Where the Tradition Falls Short
Not everyone loves the Word of the Year ritual. Common criticisms include:
- Oversimplification: A whole year is too complicated to be captured fully by one word, so the basic premise can feel reductive.
- Selection bias: Each organization's method shapes the outcome. Merriam-Webster's lookup data favors words people felt unsure about, which may not match the year's most important vocabulary. Oxford's process depends more heavily on editorial judgment.
- Marketing over scholarship: Critics sometimes see WOTY as brand promotion for dictionary publishers rather than serious linguistic analysis.
- English-centrism: The most visible WOTY programs usually focus on English, leaving out changes happening across most of the world's languages.
- Recency bias: Events near the end of the year may loom larger simply because they are still fresh.
These objections are reasonable, but they have not made the tradition less popular. The disagreement may even be part of the value. Each argument over a winner becomes another public conversation about words, evidence, meaning, and cultural memory.
What the Annual Choices Say About Us
Seen together, Words of the Year sketch a portrait of recent life. They show people naming unfamiliar realities ("pandemic," "social distancing"), wrestling with social and political ideas ("gaslighting," "post-truth," "toxic"), and embracing playful or identity-based language ("rizz," "they"). The winners mark the places where ordinary vocabulary had to stretch.

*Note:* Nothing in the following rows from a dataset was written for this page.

theorem amoCas (g : Guard) (d a b c : Reg) (t : Ty) (o : Ord) (sc : Scope) : Statement (.amoCas g d a b c t o sc) :=
  .of rfl rfl rfl (read_tb (h := by decide) ..)

theorem fence (g : Guard) (o : Ord) (sc : Scope) : Statement (.fence g o sc) :=
  .of rfl rfl rfl (read_tb (h := by decide) ..)

theorem plbload (g : Guard) (d a : Reg) : Statement (.plbload g d a) :=
  .of rfl rfl rfl (read_tb (x := 0#11) (h := by decide) ..)

theorem plbinval (g : Guard) (a b : Option Reg) : Statement (.plbinval g a b) :=
  .of rfl rfl rfl (read_tb (h := by decide) ..)

theorem scflush (g : Guard) (a b : Reg) : Statement (.scflush g a b) :=
  .of rfl rfl rfl (read_tb (x := 0#11) (h := by decide) ..)

theorem scinval (g : Guard) (a : Reg) : Statement (.scinval g a) :=
  .of rfl rfl rfl (read_tb (x := 0#11) (h := by decide) ..)

theorem prefetch (g : Guard) (a : Reg) : Statement (.prefetch g a) :=
  .of rfl rfl rfl (read_ta ..)

theorem prefetchW (g : Guard) (a : Reg) : Statement (.prefetchW g a) :=
  .of rfl rfl rfl (read_ta ..)

theorem vaddInt (g : Guard) (d a b : VReg) (t : Ty) (sat : Bool) (m : Option MReg) : Statement (.vaddInt g d a b t sat m) :=
  .of rfl rfl rfl (read_tb (h := by decide) ..)

theorem vsubInt (g : Guard) (d a b : VReg) (t : Ty) (sat : Bool) (m : Option MReg) : Statement (.vsubInt g d a b t sat m) :=
  .of rfl rfl rfl (read_tb (h := by decide) ..)

theorem vmulInt (g : Guard) (d a b : VReg) (t : Ty) (sat : Bool) (m : Option MReg) : Statement (.vmulInt g d a b t sat m) :=
  .of rfl rfl rfl (read_tb (h := by decide) ..)

theorem vminInt (g : Guard) (d a b : VReg) (t : Ty) (m : Option MReg) : Statement (.vminInt g d a b t m) :=
  .of rfl rfl rfl (read_tb (h := by decide) ..)

theorem vmaxInt (g : Guard) (d a b : VReg) (t : Ty) (m : Option MReg) : Statement (.vmaxInt g d a b t m) :=
  .of rfl rfl rfl (read_tb (h := by decide) ..)

theorem vabsInt (g : Guard) (d a : VReg) (t : Ty) (sat : Bool) (m : Option MReg) : Statement (.vabsInt g d a t sat m) :=
  .of rfl rfl rfl (read_tb (h := by decide) ..)

theorem vnegInt (g : Guard) (d a : VReg) (t : Ty) (sat : Bool) (m : Option MReg) : Statement (.vnegInt g d a t sat m) :=
  .of rfl rfl rfl (read_tb (h := by decide) ..)

theorem vshl (g : Guard) (d a b : VReg) (t : Ty) (sat : Bool) (m : Option MReg) : Statement (.vshl g d a b t sat m) :=
  .of rfl rfl rfl (read_tb (h := by decide) ..)

theorem vshr (g : Guard) (d a b : VReg) (t : Ty) (m : Option MReg) : Statement (.vshr g d a b t m) :=
  .of rfl rfl rfl (read_tb (h := by decide) ..)

theorem vsar (g : Guard) (d a b : VReg) (t : Ty) (m : Option MReg) : Statement (.vsar g d a b t m) :=
  .of rfl rfl rfl (read_tb (h := by decide) ..)

theorem vrand (g : Guard) (d : VReg) (a b : Reg) (t : Ty) (m : Option MReg) : Statement (.vrand g d a b t m) :=
  .of rfl rfl rfl (read_tb (h := by decide) ..)

theorem vaddIntScalar (g : Guard) (d a : VReg) (b : Reg) (t : Ty) (sat : Bool) (m : Option MReg) : Statement (.vaddIntScalar g d a b t sat m) :=
  .of rfl rfl rfl (read_tb (h := by decide) ..)

theorem vsubIntScalar (g : Guard) (d a : VReg) (b : Reg) (t : Ty) (sat : Bool) (m : Option MReg) : Statement (.vsubIntScalar g d a b t sat m) :=
  .of rfl rfl rfl (read_tb (h := by decide) ..)

theorem vmulIntScalar (g : Guard) (d a : VReg) (b : Reg) (t : Ty) (sat : Bool) (m : Option MReg) : Statement (.vmulIntScalar g d a b t sat m) :=
  .of rfl rfl rfl (read_tb (h := by decide) ..)

theorem vminIntScalar (g : Guard) (d a : VReg) (b : Reg) (t : Ty) (m : Option MReg) : Statement (.vminIntScalar g d a b t m) :=
  .of rfl rfl rfl (read_tb (h := by decide) ..)

theorem vmaxIntScalar (g : Guard) (d a : VReg) (b : Reg) (t : Ty) (m : Option MReg) : Statement (.vmaxIntScalar g d a b t m) :=
  .of rfl rfl rfl (read_tb (h := by decide) ..)

theorem vshlScalar (g : Guard) (d a : VReg) (b : Reg) (t : Ty) (sat : Bool) (m : Option MReg) : Statement (.vshlScalar g d a b t sat m) :=
  .of rfl rfl rfl (read_tb (h := by decide) ..)

theorem vshrScalar (g : Guard) (d a : VReg) (b : Reg) (t : Ty) (m : Option MReg) : Statement (.vshrScalar g d a b t m) :=
  .of rfl rfl rfl (read_tb (h := by decide) ..)

theorem vsarScalar (g : Guard) (d a : VReg) (b : Reg) (t : Ty) (m : Option MReg) : Statement (.vsarScalar g d a b t m) :=
  .of rfl rfl rfl (read_tb (h := by decide) ..)

theorem vaddFp (g : Guard) (d a b : VReg) (t : Ty) (rm : Rm) (m : Option MReg) : Statement (.vaddFp g d a b t rm m) :=
  .of rfl rfl rfl (read_tb (h := by decide) ..)

theorem vsubFp (g : Guard) (d a b : VReg) (t : Ty) (rm : Rm) (m : Option MReg) : Statement (.vsubFp g d a b t rm m) :=
  .of rfl rfl rfl (read_tb (h := by decide) ..)

theorem vmulFp (g : Guard) (d a b : VReg) (t : Ty) (rm : Rm) (m : Option MReg) : Statement (.vmulFp g d a b t rm m) :=
  .of rfl rfl rfl (read_tb (h := by decide) ..)

theorem vminFp (g : Guard) (d a b : VReg) (t : Ty) (m : Option MReg) : Statement (.vminFp g d a b t m) :=
  .of rfl rfl rfl (read_tb (h := by decide) ..)

theorem vmaxFp (g : Guard) (d a b : VReg) (t : Ty) (m : Option MReg) : Statement (.vmaxFp g d a b t m) :=
  .of rfl rfl rfl (read_tb (h := by decide) ..)

theorem vabsFp (g : Guard) (d a : VReg) (t : Ty) (m : Option MReg) : Statement (.vabsFp g d a t m) :=
  .of rfl rfl rfl (read_tb (h := by decide) ..)

theorem vnegFp (g : Guard) (d a : VReg) (t : Ty) (m : Option MReg) : Statement (.vnegFp g d a t m) :=
  .of rfl rfl rfl (read_tb (h := by decide) ..)

theorem vaddFpScalar (g : Guard) (d a : VReg) (b : Reg) (t : Ty) (rm : Rm) (m : Option MReg) : Statement (.vaddFpScalar g d a b t rm m) :=
  .of rfl rfl rfl (read_tb (h := by decide) ..)

theorem vsubFpScalar (g : Guard) (d a : VReg) (b : Reg) (t : Ty) (rm : Rm) (m : Option MReg) : Statement (.vsubFpScalar g d a b t rm m) :=
  .of rfl rfl rfl (read_tb (h := by decide) ..)

theorem vmulFpScalar (g : Guard) (d a : VReg) (b : Reg) (t : Ty) (rm : Rm) (m : Option MReg) : Statement (.vmulFpScalar g d a b t rm m) :=
  .of rfl rfl rfl (read_tb (h := by decide) ..)

theorem vminFpScalar (g : Guard) (d a : VReg) (b : Reg) (t : Ty) (m : Option MReg) : Statement (.vminFpScalar g d a b t m) :=
  .of rfl rfl rfl (read_tb (h := by decide) ..)

theorem vmaxFpScalar (g : Guard) (d a : VReg) (b : Reg) (t : Ty) (m : Option MReg) : Statement (.vmaxFpScalar g d a b t m) :=
  .of rfl rfl rfl (read_tb (h := by decide) ..)

theorem vfma (g : Guard) (d a b c : VReg) (t : Ty) (rm : Rm) (m : Option MReg) : Statement (.vfma g d a b c t rm m) :=
  .of rfl rfl rfl (read_tb (h := by decide) ..)

theorem vfmaNa (g : Guard) (d a b c : VReg) (t : Ty) (rm : Rm) (m : Option MReg) : Statement (.vfmaNa g d a b c t rm m) :=
  .of rfl rfl rfl (read_tb (h := by decide) ..)

theorem vfmaNc (g : Guard) (d a b c : VReg) (t : Ty) (rm : Rm) (m : Option MReg) : Statement (.vfmaNc g d a b c t rm m) :=
  .of rfl rfl rfl (read_tb (h := by decide) ..)

theorem vfmaNaNc (g : Guard) (d a b c : VReg) (t : Ty) (rm : Rm) (m : Option MReg) : Statement (.vfmaNaNc g d a b c t rm m) :=
  .of rfl rfl rfl (read_tb (h := by decide) ..)

theorem vcmpEq (g : Guard) (d : MReg) (a b : VReg) (t : Ty) (m : Option MReg) : Statement (.vcmpEq g d a b t m) :=
  .of rfl rfl rfl (read_tb (h := by decide) ..)

theorem vcmpNe (g : Guard) (d : MReg) (a b : VReg) (t : Ty) (m : Option MReg) : Statement (.vcmpNe g d a b t m) :=
  .of rfl rfl rfl (read_tb (h := by decide) ..)

theorem vcmpLt (g : Guard) (d : MReg) (a b : VReg) (t : Ty) (m : Option MReg) : Statement (.vcmpLt g d a b t m) :=
  .of rfl rfl rfl (read_tb (h := by decide) ..)

theorem vcmpLe (g : Guard) (d : MReg) (a b : VReg) (t : Ty) (m : Option MReg) : Statement (.vcmpLe g d a b t m) :=
  .of rfl rfl rfl (read_tb (h := by decide) ..)

theorem vcmpGt (g : Guard) (d : MReg) (a b : VReg) (t : Ty) (m : Option MReg) : Statement (.vcmpGt g d a b t m) :=
  .of rfl rfl rfl (read_tb (h := by decide) ..)

theorem vcmpGe (g : Guard) (d : MReg) (a b : VReg) (t : Ty) (m : Option MReg) : Statement (.vcmpGe g d a b t m) :=
  .of rfl rfl rfl (read_tb (h := by decide) ..)

theorem vcmpUn (g : Guard) (d : MReg) (a b : VReg) (t : Ty) (m : Option MReg) : Statement (.vcmpUn g d a b t m) :=
  .of rfl rfl rfl (read_tb (h := by decide) ..)

theorem vcmpEqScalar (g : Guard) (d : MReg) (a : VReg) (b : Reg) (t : Ty) (m : Option MReg) : Statement (.vcmpEqScalar g d a b t m) :=
  .of rfl rfl rfl (read_tb (h := by decide) ..)

theorem vcmpNeScalar (g : Guard) (d : MReg) (a : VReg) (b : Reg) (t : Ty) (m : Option MReg) : Statement (.vcmpNeScalar g d a b t m) :=
  .of rfl rfl rfl (read_tb (h := by decide) ..)

theorem vcmpLtScalar (g : Guard) (d : MReg) (a : VReg) (b : Reg) (t : Ty) (m : Option MReg) : Statement (.vcmpLtScalar g d a b t m) :=
  .of rfl rfl rfl (read_tb (h := by decide) ..)

theorem vcmpLeScalar (g : Guard) (d : MReg) (a : VReg) (b : Reg) (t : Ty) (m : Option MReg) : Statement (.vcmpLeScalar g d a b t m) :=
  .of rfl rfl rfl (read_tb (h := by decide) ..)

theorem vcmpGtScalar (g : Guard) (d : MReg) (a : VReg) (b : Reg) (t : Ty) (m : Option MReg) : Statement (.vcmpGtScalar g d a b t m) :=
  .of rfl rfl rfl (read_tb (h := by decide) ..)

theorem vcmpGeScalar (g : Guard) (d : MReg) (a : VReg) (b : Reg) (t : Ty) (m : Option MReg) : Statement (.vcmpGeScalar g d a b t m) :=
  .of rfl rfl rfl (read_tb (h := by decide) ..)

theorem vcmpUnScalar (g : Guard) (d : MReg) (a : VReg) (b : Reg) (t : Ty) (m : Option MReg) : Statement (.vcmpUnScalar g d a b t m) :=
  .of rfl rfl rfl (read_tb (h := by decide) ..)

theorem vsel (g : Guard) (d a b : VReg) (t : Ty) (m : MReg) : Statement (.vsel g d a b t m) :=
  .of rfl rfl rfl (read_tb (h := by decide) ..)

theorem vcompress (g : Guard) (d a : VReg) (c : Reg) (t : Ty) (m : Option MReg) : Statement (.vcompress g d a c t m) :=
  .of rfl rfl rfl (read_tb (h := by decide) ..)

theorem vexpand (g : Guard) (d a : VReg) (t : Ty) (m : Option MReg) : Statement (.vexpand g d a t m) :=
  .of rfl rfl rfl (read_tb (h := by decide) ..)

theorem vperm (g : Guard) (d a b : VReg) (t : Ty) (m : Option MReg) : Statement (.vperm g d a b t m) :=
  .of rfl rfl rfl (read_tb (h := by decide) ..)

theorem vbcast (g : Guard) (d : VReg) (a : Reg) (t : Ty) (m : Option MReg) : Statement (.vbcast g d a t m) :=
  .of rfl rfl rfl (read_tb (h := by decide) ..)

theorem vredAdd (g : Guard) (d : Reg) (a : VReg) (t : Ty) (sat : Bool) (rm : Rm) (m : Option MReg) : Statement (.vredAdd g d a t sat rm m) :=
  .of rfl rfl rfl (read_tb (h := by decide) ..)

theorem vredMax (g : Guard) (d : Reg) (a : VReg) (t : Ty) (m : Option MReg) : Statement (.vredMax g d a t m) :=
  .of rfl rfl rfl (read_tb (h := by decide) ..)

theorem vredMin (g : Guard) (d : Reg) (a : VReg) (t : Ty) (m : Option MReg) : Statement (.vredMin g d a t m) :=
  .of rfl rfl rfl (read_tb (h := by decide) ..)

theorem vredmaxIdx (g : Guard) (d : Reg) (a : VReg) (c : Reg) (t : Ty) (m : Option MReg) : Statement (.vredmaxIdx g d a c t m) :=
  .of rfl rfl rfl (read_tb (h := by decide) ..)

theorem vredminIdx (g : Guard) (d : Reg) (a : VReg) (c : Reg) (t : Ty) (m : Option MReg) : Statement (.vredminIdx g d a c t m) :=
  .of rfl rfl rfl (read_tb (h := by decide) ..)

theorem vscanAdd (g : Guard) (d a : VReg) (t : Ty) (sat : Bool) (rm : Rm) (m : Option MReg) : Statement (.vscanAdd g d a t sat rm m) :=
  .of rfl rfl rfl (read_tb (h := by decide) ..)

theorem vcvt (g : Guard) (d a : VReg) (b : BitVec 3) (t t2 : Ty) (rm : Rm) : Statement (.vcvt g d a b t t2 rm) :=
  .of rfl rfl rfl (read_tb (h := by decide) ..)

The tradition also makes clear that language is always changing. It responds to fear, invention, humor, conflict, and shared experience. New words and new uses appear because people need labels for things they did not previously have to discuss in quite the same way. The lexicographers who track these shifts are recording more than definitions; they are recording pieces of history.
You may find the yearly announcements insightful, silly, or a bit of both. Either way, they ask us to notice the words we keep reaching for. That attention matters, because public life is shaped by the language we search, repeat, argue over, and pass on.